As a young girl at the ripe old age of nine finishing my first month in an all-girls boarding school tucked in the middle of the Aravalli valley, sex was on my mind. Maybe it was the sweltering heat in the sultry nights that gave rise to deep friendships, forged out of the danger of whispering secrets after lights out. Maybe it was the tossing and turning trying to decide which out of the two bed side partners fate had allotted you, you liked more. Maybe it was thrill of realizing that that the partner you liked more also liked you more.

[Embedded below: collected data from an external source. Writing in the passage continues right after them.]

/-! setLink -/

@[simp] theorem Gikan.now_setLink (g : Gikan) (p : Nat) (l : PortLnk) : (g.setLink p l).now = g.now := rfl
@[simp] theorem Gikan.draw_setLink (g : Gikan) (p : Nat) (l : PortLnk) : (g.setLink p l).draw = g.draw := rfl
@[simp] theorem Gikan.csr_setLink (g : Gikan) (p : Nat) (l : PortLnk) : (g.setLink p l).csr = g.csr := rfl
@[simp] theorem Gikan.mem_setLink (g : Gikan) (p : Nat) (l : PortLnk) : (g.setLink p l).mem = g.mem := rfl
@[simp] theorem Gikan.clean_setLink (g : Gikan) (p : Nat) (l : PortLnk) : (g.setLink p l).clean = g.clean := rfl
@[simp] theorem Gikan.bad_setLink (g : Gikan) (p : Nat) (l : PortLnk) : (g.setLink p l).bad = g.bad := rfl
@[simp] theorem Gikan.out_setLink (g : Gikan) (p : Nat) (l : PortLnk) : (g.setLink p l).out = g.out := rfl
@[simp] theorem Gikan.pins_setLink (g : Gikan) (p : Nat) (l : PortLnk) : (g.setLink p l).pins = g.pins := rfl
@[simp] theorem Gikan.tick_setLink (g : Gikan) (p : Nat) (l : PortLnk) : (g.setLink p l).tick = g.tick := rfl
@[simp] theorem Gikan.eng_setLink (g : Gikan) (p : Nat) (l : PortLnk) : (g.setLink p l).eng = g.eng := rfl
@[simp] theorem Gikan.req_setLink (g : Gikan) (p : Nat) (l : PortLnk) : (g.setLink p l).req = g.req := rfl
@[simp] theorem Gikan.map_setLink (g : Gikan) (p : Nat) (l : PortLnk) : (g.setLink p l).map = g.map := rfl
@[simp] theorem Gikan.stk_setLink (g : Gikan) (p : Nat) (l : PortLnk) : (g.setLink p l).stk = g.stk := rfl
@[simp] theorem Gikan.tier_setLink (g : Gikan) (p : Nat) (l : PortLnk) : (g.setLink p l).tier = g.tier := rfl
@[simp] theorem Gikan.coh_setLink (g : Gikan) (p : Nat) (l : PortLnk) : (g.setLink p l).coh = g.coh := rfl
@[simp] theorem Gikan.xbar_setLink (g : Gikan) (p : Nat) (l : PortLnk) : (g.setLink p l).xbar = g.xbar := rfl
@[simp] theorem Gikan.red_setLink (g : Gikan) (p : Nat) (l : PortLnk) : (g.setLink p l).red = g.red := rfl
@[simp] theorem Gikan.gfs_setLink (g : Gikan) (p : Nat) (l : PortLnk) : (g.setLink p l).gfs = g.gfs := rfl
@[simp] theorem Gikan.cmp_setLink (g : Gikan) (p : Nat) (l : PortLnk) : (g.setLink p l).cmp = g.cmp := rfl
@[simp] theorem Gikan.pin_setLink (g : Gikan) (p : Nat) (l : PortLnk) : (g.setLink p l).pin = g.pin := rfl
@[simp] theorem Gikan.sub_setLink (g : Gikan) (p : Nat) (l : PortLnk) : (g.setLink p l).sub = g.sub := rfl
@[simp] theorem Gikan.sec_setLink (g : Gikan) (p : Nat) (l : PortLnk) : (g.setLink p l).sec = g.sec := rfl
@[simp] theorem Gikan.flt_setLink (g : Gikan) (p : Nat) (l : PortLnk) : (g.setLink p l).flt = g.flt := rfl
@[simp] theorem Gikan.pwr_setLink (g : Gikan) (p : Nat) (l : PortLnk) : (g.setLink p l).pwr = g.pwr := rfl
@[simp] theorem Gikan.mgt_setLink (g : Gikan) (p : Nat) (l : PortLnk) : (g.setLink p l).mgt = g.mgt := rfl
@[simp] theorem Gikan.get_setLink (g : Gikan) (p : Nat) (l : PortLnk) (h : Fld) : (g.setLink p l).get h = g.get h := rfl

/-! setFrame -/

@[simp] theorem Gikan.now_setFrame (g : Gikan) (f : Nat) (x : FrameSt) : (g.setFrame f x).now = g.now := rfl
@[simp] theorem Gikan.draw_setFrame (g : Gikan) (f : Nat) (x : FrameSt) : (g.setFrame f x).draw = g.draw := rfl
@[simp] theorem Gikan.csr_setFrame (g : Gikan) (f : Nat) (x : FrameSt) : (g.setFrame f x).csr = g.csr := rfl
@[simp] theorem Gikan.mem_setFrame (g : Gikan) (f : Nat) (x : FrameSt) : (g.setFrame f x).mem = g.mem := rfl
@[simp] theorem Gikan.clean_setFrame (g : Gikan) (f : Nat) (x : FrameSt) : (g.setFrame f x).clean = g.clean := rfl
@[simp] theorem Gikan.bad_setFrame (g : Gikan) (f : Nat) (x : FrameSt) : (g.setFrame f x).bad = g.bad := rfl
@[simp] theorem Gikan.out_setFrame (g : Gikan) (f : Nat) (x : FrameSt) : (g.setFrame f x).out = g.out := rfl
@[simp] theorem Gikan.pins_setFrame (g : Gikan) (f : Nat) (x : FrameSt) : (g.setFrame f x).pins = g.pins := rfl
@[simp] theorem Gikan.tick_setFrame (g : Gikan) (f : Nat) (x : FrameSt) : (g.setFrame f x).tick = g.tick := rfl
@[simp] theorem Gikan.eng_setFrame (g : Gikan) (f : Nat) (x : FrameSt) : (g.setFrame f x).eng = g.eng := rfl
@[simp] theorem Gikan.req_setFrame (g : Gikan) (f : Nat) (x : FrameSt) : (g.setFrame f x).req = g.req := rfl
@[simp] theorem Gikan.map_setFrame (g : Gikan) (f : Nat) (x : FrameSt) : (g.setFrame f x).map = g.map := rfl
@[simp] theorem Gikan.tier_setFrame (g : Gikan) (f : Nat) (x : FrameSt) : (g.setFrame f x).tier = g.tier := rfl
@[simp] theorem Gikan.coh_setFrame (g : Gikan) (f : Nat) (x : FrameSt) : (g.setFrame f x).coh = g.coh := rfl
@[simp] theorem Gikan.xbar_setFrame (g : Gikan) (f : Nat) (x : FrameSt) : (g.setFrame f x).xbar = g.xbar := rfl
@[simp] theorem Gikan.lnk_setFrame (g : Gikan) (f : Nat) (x : FrameSt) : (g.setFrame f x).lnk = g.lnk := rfl
@[simp] theorem Gikan.red_setFrame (g : Gikan) (f : Nat) (x : FrameSt) : (g.setFrame f x).red = g.red := rfl
@[simp] theorem Gikan.gfs_setFrame (g : Gikan) (f : Nat) (x : FrameSt) : (g.setFrame f x).gfs = g.gfs := rfl
@[simp] theorem Gikan.cmp_setFrame (g : Gikan) (f : Nat) (x : FrameSt) : (g.setFrame f x).cmp = g.cmp := rfl
@[simp] theorem Gikan.pin_setFrame (g : Gikan) (f : Nat) (x : FrameSt) : (g.setFrame f x).pin = g.pin := rfl
@[simp] theorem Gikan.sub_setFrame (g : Gikan) (f : Nat) (x : FrameSt) : (g.setFrame f x).sub = g.sub := rfl
@[simp] theorem Gikan.sec_setFrame (g : Gikan) (f : Nat) (x : FrameSt) : (g.setFrame f x).sec = g.sec := rfl
@[simp] theorem Gikan.flt_setFrame (g : Gikan) (f : Nat) (x : FrameSt) : (g.setFrame f x).flt = g.flt := rfl
@[simp] theorem Gikan.pwr_setFrame (g : Gikan) (f : Nat) (x : FrameSt) : (g.setFrame f x).pwr = g.pwr := rfl
@[simp] theorem Gikan.mgt_setFrame (g : Gikan) (f : Nat) (x : FrameSt) : (g.setFrame f x).mgt = g.mgt := rfl
@[simp] theorem Gikan.get_setFrame (g : Gikan) (f : Nat) (x : FrameSt) (h : Fld) : (g.setFrame f x).get h = g.get h := rfl

/-! setPage -/

@[simp] theorem Gikan.now_setPage (g : Gikan) (i p : Nat) (r : PageRec) : (g.setPage i p r).now = g.now := rfl
@[simp] theorem Gikan.draw_setPage (g : Gikan) (i p : Nat) (r : PageRec) : (g.setPage i p r).draw = g.draw := rfl
@[simp] theorem Gikan.csr_setPage (g : Gikan) (i p : Nat) (r : PageRec) : (g.setPage i p r).csr = g.csr := rfl
@[simp] theorem Gikan.mem_setPage (g : Gikan) (i p : Nat) (r : PageRec) : (g.setPage i p r).mem = g.mem := rfl
@[simp] theorem Gikan.clean_setPage (g : Gikan) (i p : Nat) (r : PageRec) : (g.setPage i p r).clean = g.clean := rfl
@[simp] theorem Gikan.bad_setPage (g : Gikan) (i p : Nat) (r : PageRec) : (g.setPage i p r).bad = g.bad := rfl
@[simp] theorem Gikan.out_setPage (g : Gikan) (i p : Nat) (r : PageRec) : (g.setPage i p r).out = g.out := rfl
@[simp] theorem Gikan.pins_setPage (g : Gikan) (i p : Nat) (r : PageRec) : (g.setPage i p r).pins = g.pins := rfl
@[simp] theorem Gikan.tick_setPage (g : Gikan) (i p : Nat) (r : PageRec) : (g.setPage i p r).tick = g.tick := rfl
@[simp] theorem Gikan.eng_setPage (g : Gikan) (i p : Nat) (r : PageRec) : (g.setPage i p r).eng = g.eng := rfl
@[simp] theorem Gikan.req_setPage (g : Gikan) (i p : Nat) (r : PageRec) : (g.setPage i p r).req = g.req := rfl
@[simp] theorem Gikan.map_setPage (g : Gikan) (i p : Nat) (r : PageRec) : (g.setPage i p r).map = g.map := rfl
@[simp] theorem Gikan.stk_setPage (g : Gikan) (i p : Nat) (r : PageRec) : (g.setPage i p r).stk = g.stk := rfl
@[simp] theorem Gikan.coh_setPage (g : Gikan) (i p : Nat) (r : PageRec) : (g.setPage i p r).coh = g.coh := rfl
@[simp] theorem Gikan.xbar_setPage (g : Gikan) (i p : Nat) (r : PageRec) : (g.setPage i p r).xbar = g.xbar := rfl
@[simp] theorem Gikan.lnk_setPage (g : Gikan) (i p : Nat) (r : PageRec) : (g.setPage i p r).lnk = g.lnk := rfl
@[simp] theorem Gikan.red_setPage (g : Gikan) (i p : Nat) (r : PageRec) : (g.setPage i p r).red = g.red := rfl
@[simp] theorem Gikan.gfs_setPage (g : Gikan) (i p : Nat) (r : PageRec) : (g.setPage i p r).gfs = g.gfs := rfl
@[simp] theorem Gikan.cmp_setPage (g : Gikan) (i p : Nat) (r : PageRec) : (g.setPage i p r).cmp = g.cmp := rfl
@[simp] theorem Gikan.pin_setPage (g : Gikan) (i p : Nat) (r : PageRec) : (g.setPage i p r).pin = g.pin := rfl
@[simp] theorem Gikan.sub_setPage (g : Gikan) (i p : Nat) (r : PageRec) : (g.setPage i p r).sub = g.sub := rfl
@[simp] theorem Gikan.sec_setPage (g : Gikan) (i p : Nat) (r : PageRec) : (g.setPage i p r).sec = g.sec := rfl
@[simp] theorem Gikan.flt_setPage (g : Gikan) (i p : Nat) (r : PageRec) : (g.setPage i p r).flt = g.flt := rfl
@[simp] theorem Gikan.pwr_setPage (g : Gikan) (i p : Nat) (r : PageRec) : (g.setPage i p r).pwr = g.pwr := rfl
@[simp] theorem Gikan.mgt_setPage (g : Gikan) (i p : Nat) (r : PageRec) : (g.setPage i p r).mgt = g.mgt := rfl
@[simp] theorem Gikan.get_setPage (g : Gikan) (i p : Nat) (r : PageRec) (h : Fld) : (g.setPage i p r).get h = g.get h := rfl

/-! setCq -/

@[simp] theorem Gikan.now_setCq (g : Gikan) (n : Nat) (r : Ring) : (g.setCq n r).now = g.now := rfl
@[simp] theorem Gikan.draw_setCq (g : Gikan) (n : Nat) (r : Ring) : (g.setCq n r).draw = g.draw := rfl
@[simp] theorem Gikan.csr_setCq (g : Gikan) (n : Nat) (r : Ring) : (g.setCq n r).csr = g.csr := rfl
@[simp] theorem Gikan.mem_setCq (g : Gikan) (n : Nat) (r : Ring) : (g.setCq n r).mem = g.mem := rfl
@[simp] theorem Gikan.clean_setCq (g : Gikan) (n : Nat) (r : Ring) : (g.setCq n r).clean = g.clean := rfl
@[simp] theorem Gikan.bad_setCq (g : Gikan) (n : Nat) (r : Ring) : (g.setCq n r).bad = g.bad := rfl
@[simp] theorem Gikan.out_setCq (g : Gikan) (n : Nat) (r : Ring) : (g.setCq n r).out = g.out := rfl
@[simp] theorem Gikan.pins_setCq (g : Gikan) (n : Nat) (r : Ring) : (g.setCq n r).pins = g.pins := rfl
@[simp] theorem Gikan.tick_setCq (g : Gikan) (n : Nat) (r : Ring) : (g.setCq n r).tick = g.tick := rfl
@[simp] theorem Gikan.eng_setCq (g : Gikan) (n : Nat) (r : Ring) : (g.setCq n r).eng = g.eng := rfl
@[simp] theorem Gikan.req_setCq (g : Gikan) (n : Nat) (r : Ring) : (g.setCq n r).req = g.req := rfl
@[simp] theorem Gikan.map_setCq (g : Gikan) (n : Nat) (r : Ring) : (g.setCq n r).map = g.map := rfl
@[simp] theorem Gikan.stk_setCq (g : Gikan) (n : Nat) (r : Ring) : (g.setCq n r).stk = g.stk := rfl
@[simp] theorem Gikan.tier_setCq (g : Gikan) (n : Nat) (r : Ring) : (g.setCq n r).tier = g.tier := rfl
@[simp] theorem Gikan.coh_setCq (g : Gikan) (n : Nat) (r : Ring) : (g.setCq n r).coh = g.coh := rfl
@[simp] theorem Gikan.xbar_setCq (g : Gikan) (n : Nat) (r : Ring) : (g.setCq n r).xbar = g.xbar := rfl
@[simp] theorem Gikan.lnk_setCq (g : Gikan) (n : Nat) (r : Ring) : (g.setCq n r).lnk = g.lnk := rfl
@[simp] theorem Gikan.red_setCq (g : Gikan) (n : Nat) (r : Ring) : (g.setCq n r).red = g.red := rfl
@[simp] theorem Gikan.gfs_setCq (g : Gikan) (n : Nat) (r : Ring) : (g.setCq n r).gfs = g.gfs := rfl
@[simp] theorem Gikan.cmp_setCq (g : Gikan) (n : Nat) (r : Ring) : (g.setCq n r).cmp = g.cmp := rfl
@[simp] theorem Gikan.pin_setCq (g : Gikan) (n : Nat) (r : Ring) : (g.setCq n r).pin = g.pin := rfl
@[simp] theorem Gikan.sec_setCq (g : Gikan) (n : Nat) (r : Ring) : (g.setCq n r).sec = g.sec := rfl
@[simp] theorem Gikan.flt_setCq (g : Gikan) (n : Nat) (r : Ring) : (g.setCq n r).flt = g.flt := rfl
@[simp] theorem Gikan.pwr_setCq (g : Gikan) (n : Nat) (r : Ring) : (g.setCq n r).pwr = g.pwr := rfl
@[simp] theorem Gikan.mgt_setCq (g : Gikan) (n : Nat) (r : Ring) : (g.setCq n r).mgt = g.mgt := rfl
@[simp] theorem Gikan.get_setCq (g : Gikan) (n : Nat) (r : Ring) (h : Fld) : (g.setCq n r).get h = g.get h := rfl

I still remember her; she was the most brilliant student of our form. There was nothing she couldn’t do. She was the smartest, fastest, strongest, most creative nine-year-old there ever was and she picked me to be her friend. She was also the daughter of two doctors who had sent her to the school equipped with a big shiny encyclopedia on the human body.
It was silver in colour with colorful 3-D diagrams that would pop out if you opened the page, and little flaps which you picked up to reveal more information about the endlessly interesting piece of machinery that a human body is. Her head would always be buried in it, and last I heard she became a doctor too. But that night, after we had discussed all our hopes and dreams and deepest darkest secrets, she asked me if I knew how babies were born. I put on my most authoritative and sophisticated face and said yes, babies are born because of kissing. And she giggled and giggled but refused to divulge anything else. I think it took three additional nights of begging on my part before she agreed to tell me and what she told me horrifies me to this day on.
She said, babies are born when men pee inside women. It was an innocent misreading on her part, but I was shaken to my very core, aghast with the world and my parents and everybody who indulged in this shameful shameful act. She said she couldn’t believe it too at first, but the facts were there plain as day in her book and promised to let me read it. I only fell asleep after we made a pact and swore to each other that we would never do anything like that. We eventually did read the book again and consulted a senior, a ten-year-old who was wise beyond her age, who solemnly shook her head and explained to us what actually happened. But I can assure you, it didn’t do much to calm me down. The biblical apple had been bitten and I was no longer welcome in the garden of innocence.